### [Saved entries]
※
/-! ### Registers whose write starts an action -/

/-- R94, R202, R246, R412: an indirect command register: its operands, then with GO = 1 the command `f` on TARGET, INDEX and
OP. -/
def Chip.indWrite (k : Chip) (r : Reg) (a value : Nat) (who : By) (target : Fld) (index : Fld) (op : Fld)
    (f : Chip → Nat → Nat → Nat → Chip) : Chip :=
  let k := k.writeFields r.fields a value who
  if bit value 31 then f k (k.rd target) (k.rd index) (k.rd op) else k

/-- R94 to R96. -/
def Chip.reInd (k : Chip) (target index op : Nat) : Chip :=
  if op == 0 then k.reIndRead target index
  else if target == 0 then k.reIndWriteRing index
  else k.reIndWriteFunction index

/-- R202. -/
def Chip.cnIndCmd (k : Chip) (target index op : Nat) : Chip :=
  if op == 0 then k.cnIndRead target index
  else if target == 0 then k.windowWrite index
  else k.routeWrite index

/-- R246. -/
def Chip.mqIndCmd (k : Chip) (target index op : Nat) : Chip :=
  if op == 0 then k.mqIndRead target index
  else if target == 0 then k.mqTargetWrite index
  else k.mqQpWrite index

/-- R412. -/
def Chip.qtIndCmd (k : Chip) (target index op : Nat) : Chip :=
  if op == 0 then k.qtIndRead target index else k.qtIndWrite target index

/-- R97, R282: a write of AE_CTRL: an engine enabled again that has left service locks its staging way anew. -/
def Chip.aeWrite (k : Chip) (e : Nat) (r : Reg) (a value : Nat) (who : By) : Chip :=
  let was := k.on (AE_CTRL.ENABLE e)
  let k := k.writeFields r.fields a value who
  if !was && k.on (AE_CTRL.ENABLE e) && !(k.engine e).inService && !(k.engine e).failed then
    k.setEngine e fun g => { g with stagingBusy := true }
  else k

/-- R225, R489, R516: a write of HF_CTRL; without LINK_EN the link is down. -/
def Chip.hfCtrlWrite (k : Chip) (r : Reg) (a value : Nat) (who : By) : Chip :=
  let was := k.on HF_CTRL.LINK_EN
  let k := k.writeFields r.fields a value who
  if was && !k.on HF_CTRL.LINK_EN then k.endpointDown else k

/-- R283, R291: a write of SC_LOCK; ways that enter the accumulator lock are emptied first. -/
def Chip.lockWrite (k : Chip) (r : Reg) (a value : Nat) (who : By) : Chip :=
  let was := min 4 (k.rd SC_LOCK.ACCUM_WAYS)
  let k := k.writeFields r.fields a value who
  let now := min 4 (k.rd SC_LOCK.ACCUM_WAYS)
  if was < now then { k with coh := { k.coh with lockWaits := k.coh.lockWaits + (now - was) } } else k

/-- R174: a write of CN_PORT_CTRL; 1 in ENABLE counts even where it reads 1. -/
def Chip.cnPortWrite (k : Chip) (n : Nat) (r : Reg) (a value : Nat) (who : By) : Chip :=
  let k := k.writeFields (r.fields.filter fun f => f.lo != 0) a value who
  if bit value 0 then k.cnEnable n
  else if k.on (CN_PORT_CTRL.ENABLE n) then k.cnDisable n
  else k

/-- R467, R576: a write of WS_WDOG: PERIOD and KICK, by the secure world alone. -/
def Chip.wdogWrite (k : Chip) (a value : Nat) (who : By) : Chip :=
  let period := bits value 0 16
  let change := period != k.rd WS_WDOG.PERIOD
  let kick := bit value 16
  if !change && !kick then k
  else if who.w != 0 then k.regWriteDenied a who
  else (k.wr WS_WDOG.PERIOD period).kickWdog
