-- ==== Sys2Proof/Machine/Core.lean ====
section
/-!
DEFINITION. The machine as the host's interface takes it.
-/

def Sys2Proof.core : Host.Core := {
  State := Sys2Proof.Machine.State,
  Fault := Sys2Proof.Machine.Fault,
  Refusal := Sys2Proof.Machine.Refusal,
  step := Sys2Proof.Machine.step,
  reset := Sys2Proof.Machine.State.reset }
end

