/-! ### Start and restart, the board (21, 24) -/

/-- R14, R442, R522 to R524, R556, R559: the assertion of package cold reset leaves every register at its reset value and the
parts of the machine at theirs, but for what stands in NOR, in Flacon and on the board, and lowers the rails; a C-die rail is
lost with the dies that it feeds, any other stops the package; BIST on a die whose link is not up or with no good tile leaves
it in reset, one that passes returns it to service with its tiles, the failed ones apart. Where the rules leave a point open,
this states the model's reading: log entries 1, 3, 83, 84 and 88. -/
def Obligations.ResetsAndRails : Prop :=
  (∀ s : State, ∃ t, exec .pkgResetAssert s = .next t ∧
    (∀ f : Fld, f.key ∉ shownFields.map Fld.key → t.chip.rd f = f.reset) ∧
    (∀ a, byteAt t.chip.mem a = 0) ∧ t.chip.poison = [] ∧ t.chip.time = 0 ∧ t.chip.beat = {} ∧ t.chip.re = {} ∧
    t.chip.eng = [] ∧ t.chip.acc = [] ∧ t.chip.cn = {} ∧ t.chip.harts = [] ∧ t.chip.tiles = [] ∧ t.chip.coh = {} ∧
    t.chip.noc = {} ∧ t.chip.bl = {} ∧ t.chip.qt = {} ∧ t.chip.flt = {} ∧ t.chip.ws = {} ∧ t.chip.start = {} ∧
    t.chip.pm = {} ∧ t.chip.fl = s.chip.fl ∧ t.chip.gn.nor = s.chip.gn.nor ∧
    t.chip.out.take 2 = [.pin "RAIL_EN_MAIN" 0, .pin "RAIL_EN_CD" 0]) ∧
  (∀ (s : State) (r : Nat), 3 ≤ r → ∃ t, exec (.railLoss r) s = .next t ∧
    t.chip.beat = { s.chip.beat with stopped := true } ∧ s.chip.SameMemory t.chip ∧ s.chip.SameRegs [] t.chip ∧
    t.chip.out = s.chip.out) ∧
  (∀ (s : State) (r d : Nat), r < 3 → ((List.range 4).map (4 * r + ·)).filter s.chip.dieUp = [d] →
    exec (.railLoss r) s = .next (s.after (s.chip.dieLost d 1 s.chip.recovering))) ∧
  (∀ (s : State) (d : Nat) (tiles engines : List Bool) (linkOk : Bool), d < 12 → (s.chip.dieState d).step = 6 →
    linkOk = false ∨ tiles.any id = false → ∃ t, exec (.dieBistDone d tiles engines linkOk) s = .next t ∧
      t.chip.dieState d = { s.chip.dieState d with step := 0, planned := false, heldOut := true } ∧
      t.chip.rd (BL_STATUS.STATE (2 * d)) = 0 ∧ t.chip.rd (BL_STATUS.STATE (2 * d + 1)) = 0) ∧
  (∀ (s : State) (d i : Nat) (tiles engines : List Bool), d < 12 → i < 28 → (s.chip.dieState d).step = 6 →
    tiles.any id = true → ∃ t, exec (.dieBistDone d tiles engines true) s = .next t ∧
      t.chip.dieState d = { inService := true } ∧ d ∉ t.chip.coh.lost ∧ d ∉ t.chip.pwr.gatedDies ∧
      Tbl.get {} t.chip.beat.dies d = { count := s.chip.now, fullDue := false } ∧
      (t.chip.tile (28 * d + i)).failed = ((s.chip.tile (28 * d + i)).failed || !tiles.getD i false))

/-- R511, R512, R517, R554, R556: the release of reset waits for Gunel's clock; each power-good that the start waits for
raises the next rail, and one that nothing waits for is not looked at; a step or a power-good that is late fails the start at
its step; a start fails at the step where R517 says so and else ends in Run. Where the rules leave a point open, this states
the model's reading: log entries 17 and 83. -/
def Obligations.StartsAndRails : Prop :=
  (∀ (s : State) (facts : StartFacts), s.chip.start.reset = true → s.chip.on CLK_STATUS.XTAL_G_OK = false →
    ∃ t, exec (.pkgResetRelease facts) s = .next t ∧
      t.chip.start = { s.chip.start with reset := false, step := 1, facts := facts, limps := 0 } ∧
      s.chip.SameMemory t.chip ∧ s.chip.SameRegs [] t.chip ∧ t.chip.out = s.chip.out) ∧
  (∀ s : State, s.chip.start.running = true → s.chip.start.railMain = true → s.chip.start.mainPg = false →
    s.chip.start.railCd = false → ∃ t, exec .mainPgRise s = .next t ∧
      t.chip.start = { s.chip.start with mainPg := true, railCd := true } ∧ t.chip.out = .pin "RAIL_EN_CD" 1 :: s.chip.out ∧
      s.chip.SameMemory t.chip ∧ s.chip.SameRegs [] t.chip) ∧
  (∀ s : State, s.chip.start.running = true → s.chip.start.railMain = true → s.chip.start.mainPg = true →
    s.chip.start.railCd = true → s.chip.start.cdPg = false →
    exec .cdPgRise s = .next (s.after (Chip.runStart 10 { s.chip with start := { s.chip.start with cdPg := true } }))) ∧
  (∀ (s : State) (c : Instr), c ∈ [.mainPgRise, .cdPgRise, .startStepTimeout, .powerGoodTimeout] →
    s.chip.start.running = false → exec c s = .next (s.after s.chip)) ∧
  (∀ (s : State) (c : Instr), s.chip.start.running = true →
    c = .startStepTimeout ∨ (c = .powerGoodTimeout ∧
      ((s.chip.start.railMain = true ∧ s.chip.start.mainPg = false) ∨
        (s.chip.start.railCd = true ∧ s.chip.start.cdPg = false))) →
    exec c s = .next (s.after (s.chip.failStart s.chip.start.step).raiseRails)) ∧
  (∀ (k : Chip) (n step : Nat), k.start.running = true → k.start.cdPg = true → k.startFailsAt = some step →
    Chip.runStart (n + 1) k = Chip.runStart n (k.failStart step)) ∧
  (∀ (k : Chip) (n : Nat), k.start.running = true → k.start.cdPg = true → k.startFailsAt = none →
    (Chip.runStart (n + 1) k).pwr.pkg = .run ∧ (Chip.runStart (n + 1) k).start.running = false) ∧
  (∀ (k : Chip) (step : Nat), k.start.kind ≠ 2 → k.start.kind ≠ 3 → k.start.limps < 3 →
    (k.failStart step).start.running = true ∧ (k.failStart step).pwr.pkg = .starting ∧
    ((k.failStart step).start.kind = 3 ↔ 1 ≤ Tbl.get 0 (k.log
      { cls := 4, unitType := 17, unit := 0, action := 12, info0 := step, info1 := k.start.kind }).gn.life.starts 8))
※
### [Exercise goal]
Copy each line of the records that contains the word "leaves".

### [Expected answer]
/-- R14, R442, R522 to R524, R556, R559: the assertion of package cold reset leaves every register at its reset value and the
lost with the dies that it feeds, any other stops the package; BIST on a die whose link is not up or with no good tile leaves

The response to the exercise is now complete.